Go’s New “Green Tea” Garbage Collector Could Boost Performance by up to 40%
Go 1.25: Introducing the Green Tea Garbage Collector
Go 1.25 debuts a new experimental garbage collector, code-named Green Tea, delivering up to 40% faster performance for GC-intensive workloads compared to the current implementation.
---
How Green Tea Works
Green Tea retains Go’s mark-sweep strategy, but changes the key unit of operation:
- Traditional GC: Operates on individual objects.
- Green Tea GC: Operates on memory pages.
Page-Level Processing
- Performs global scanning and tracking per page.
- Manages objects locally within each page, rather than globally across the heap.
Benefits:
> By scanning objects stored close together in memory, CPU cache utilization improves, reducing reliance on slower main memory.
> Page-level metadata is more likely to stay cached, shortening work lists and reducing CPU stalls.
According to Go contributors Michael Knyszek and Austin Clements:
> ~90% of GC cost is in marking; only ~10% is in sweeping.
Minimizing total scans greatly reduces GC overhead.
---
Why CPU Architecture Matters
Modern CPUs both pose challenges and create opportunities for GC design.
Challenges
- NUMA (Non-Uniform Memory Access) — cores have faster access to specific memory segments.
- Reduced memory bandwidth per core — more cores increase contention.
- Rising core count — parallel GC work becomes harder to scale.
Opportunities
- Vector instructions and wide registers allow faster parallel operations.
- New bit-vector instructions (AMD Zen 4, Intel Ice Lake) enable key scanning steps in just a few CPU cycles, dramatically speeding up Green Tea’s scan loop.
---
Performance Results
Gains
- 10–40% reduction in GC overhead, depending on workload.
- If GC uses 10% of total CPU time, Green Tea cuts overall CPU time by 1–4%.
Limitations
Some workloads see no improvement or even small regressions:
> If a workload scans only one object per page in each pass, accumulation overhead outweighs benefits — sometimes making it less efficient than traditional GC.
---
Real-World Feedback
Dolthub's Perspective
Dolthub opted not to adopt Green Tea in production:
> No measurable gains in latency benchmarks; slight regression in mark time.
Other Observations
- Fewer GC runs, but each consumes more CPU.
- Can lead to significant latency increases in certain memory-heavy applications.
- Latency issue fixed for Go 1.26.
---
Trying Green Tea
Green Tea is production-ready but disabled by default in Go 1.25.
To enable it:
GOEXPERIMENT=greenteagc---
Trend Toward Runtime Optimization
Green Tea reflects a broad effort to:
- Optimize runtime for modern hardware efficiencies.

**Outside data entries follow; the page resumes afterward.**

/-- Model faults (R456; R206 line S3, R211 line D2, R252), in the worker and in every run of TX_ROUTINE, a direct-send
caller's too: the pair is appended to the fault record, `lc` and the trace are unchanged, and the raising agent never steps
again. A state whose record holds a model fault, and so every later one (a record is never shortened), is no end of a run
(R531). -/
def Obligations.ContractBreachStopsTheAgent : Prop :=
  (∀ (s : State) (d : Nat), s.c.rxw.ctl = .s3 → s.c.rb.getD s.c.rdh.toNat none = none →
      agentStep .rxw d s = .go { s with c := { s.c with
        fault := s.c.fault ++ [{ kind := .deviceContract, info := .rxNoBuffer s.c.rdh }]
        rxw := { s.c.rxw with ctl := .haltS3 } } })
    ∧ (∀ (s : State) (d : Nat) (r : Buf), s.c.rxw.ctl = .d2 → s.buf? s.c.rxw.b = some r → r.cap < r.wp + s.c.rxw.len →
      agentStep .rxw d s = .go { s with c := { s.c with
        fault := s.c.fault ++ [{ kind := .deviceContract, info := .rxLength s.c.rdh s.c.rxw.len }]
        rxw := { s.c.rxw with ctl := .haltD2 } } })
    ∧ (∀ (s : State) (d : Nat) (a : AgentId) (q : TxRun) (r : Buf), txRunOf s.c a = some { q with pc := .b4 } →
      s.buf? q.p = some r → (r.wp - r.rp = 0#32 ∨ s.c.cfg.txMaxLen < (r.wp - r.rp).toNat) →
      agentStep a d s = .go (atTx a { q with pc := .haltB3 } { s with c := { s.c with
        fault := s.c.fault ++ [{ kind := .upstreamContract, info := .txLength s.c.tdt (r.wp - r.rp) }] } }))
    ∧ (∀ (s : State) (d : Nat) (a : AgentId) (q : TxRun),
      ((s.c.rxw.ctl = .haltS3 ∨ s.c.rxw.ctl = .haltD2) → agentStep .rxw d s = .blocked)
      ∧ (txRunOf s.c a = some { q with pc := .haltB3 } → agentStep a d s = .blocked))
    ∧ ∀ (u : State) (c : Ctlr) (e : FaultRec), c ∈ u.ctlrs → e ∈ c.fault →
      (e.kind = .deviceContract ∨ e.kind = .upstreamContract) → runEnds u = false

/-! ## The transmit ring -/

/-- Reclaim (R245, R246, R247, R305), in the worker's run and in a direct-send caller's: line A1 reads the status word at
`tdh` (in the chip's layout, R8), and DD = 1 goes on to the release, DD = 0 to the refill from the tail as it stands. Of one slot, the buffer at `tdh`
leaves it and goes to its origin (or the underrun is logged), the status word becomes 0 and `tdh` advances; no other byte of
memory changes. -/
def Obligations.ReclaimReleasesToOrigin : Prop :=
  (∀ (s : State) (d : Nat) (a : AgentId) (q : TxRun), txRunOf s.c a = some { q with pc := .a1 } →
    agentStep a d s = .go (atTx a
      (if s.c.cfg.regMap.fromChip .txStatus (Mem.read32 s.mem (tdAddr s.c s.c.tdh 12)) &&& 1#32 ≠ 0#32 then
        { q with pc := .a3 } else { q with pc := txNext s.c, t0 := s.c.tdt }) s))
    ∧ ∀ (s : State) (d : Nat) (a : AgentId) (q : TxRun) (i : Half), Mem.wf s.mem = true →
      txRunOf s.c a = some { q with pc := .a3 } → i = s.c.tdh →
      ∃ t, turn a d 2 s = t ∧ t.c.tdh = ringNext i s.c.cfg.ntd
        ∧ Mem.read32 t.mem (tdAddr s.c i 12) = 0#32
        ∧ (∀ x : DWord, 4 ≤ (x - tdAddr s.c i 12).toNat → Mem.read8 t.mem x = Mem.read8 s.mem x)
        ∧ (s.c.tb.getD i.toNat none = none → t.c.trace = s.c.trace ++ [.txUnderrun i] ∧ t.bufs = s.bufs
            ∧ t.free = s.free ∧ t.c.tb = s.c.tb)
        ∧ (∀ (b : BufId) (r : Buf), s.c.tb.getD i.toNat none = some b → s.buf? b = some r →
            t.c.trace = s.c.trace ++ [.txRelease b] ∧ t.c.tb = s.c.tb.set i.toNat none
            ∧ (∀ x, x ≠ b → t.buf? x = s.buf? x)
            ∧ (r.origin = .pool → t.free = b :: s.free ∧ t.buf? b = some { r with owner := .pool })
            ∧ (r.origin = .host → t.free = s.free ∧ t.buf? b = some { r with owner := .host }))
        ∧ t = atTx a { q with pc := .a1 } { s with
            mem := t.mem, bufs := t.bufs, free := t.free, plock := t.plock
            c := { s.c with tdh := t.c.tdh, tb := t.c.tb, trace := t.c.trace } }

- Reduce contention and stalls on high-core CPU systems.
For developers working with high-performance Go workloads, sharing benchmark data and adoption strategies across communities is key.
---
Cross-Platform Content & Monetization for Technical Creators
Platforms like AiToEarn官网 can help engineering teams:
- Generate AI-assisted articles, videos, and posts.
- Publish simultaneously to Douyin, Bilibili, LinkedIn, YouTube, and other channels.
- Track engagement and monetize technical knowledge.
By integrating performance benchmarks, observations, and code experiments into such workflows, technical teams can document findings and reach diverse audiences efficiently.
---
Summary:
Green Tea GC offers substantial performance potential on modern CPUs, but impact is workload-dependent. Early adopters report both gains and drawbacks, so careful benchmarking is advised before enabling in production builds.
---
Do you want me to prepare a step-by-step Green Tea benchmarking checklist so developers can compare results before adoption? That would make this article more actionable.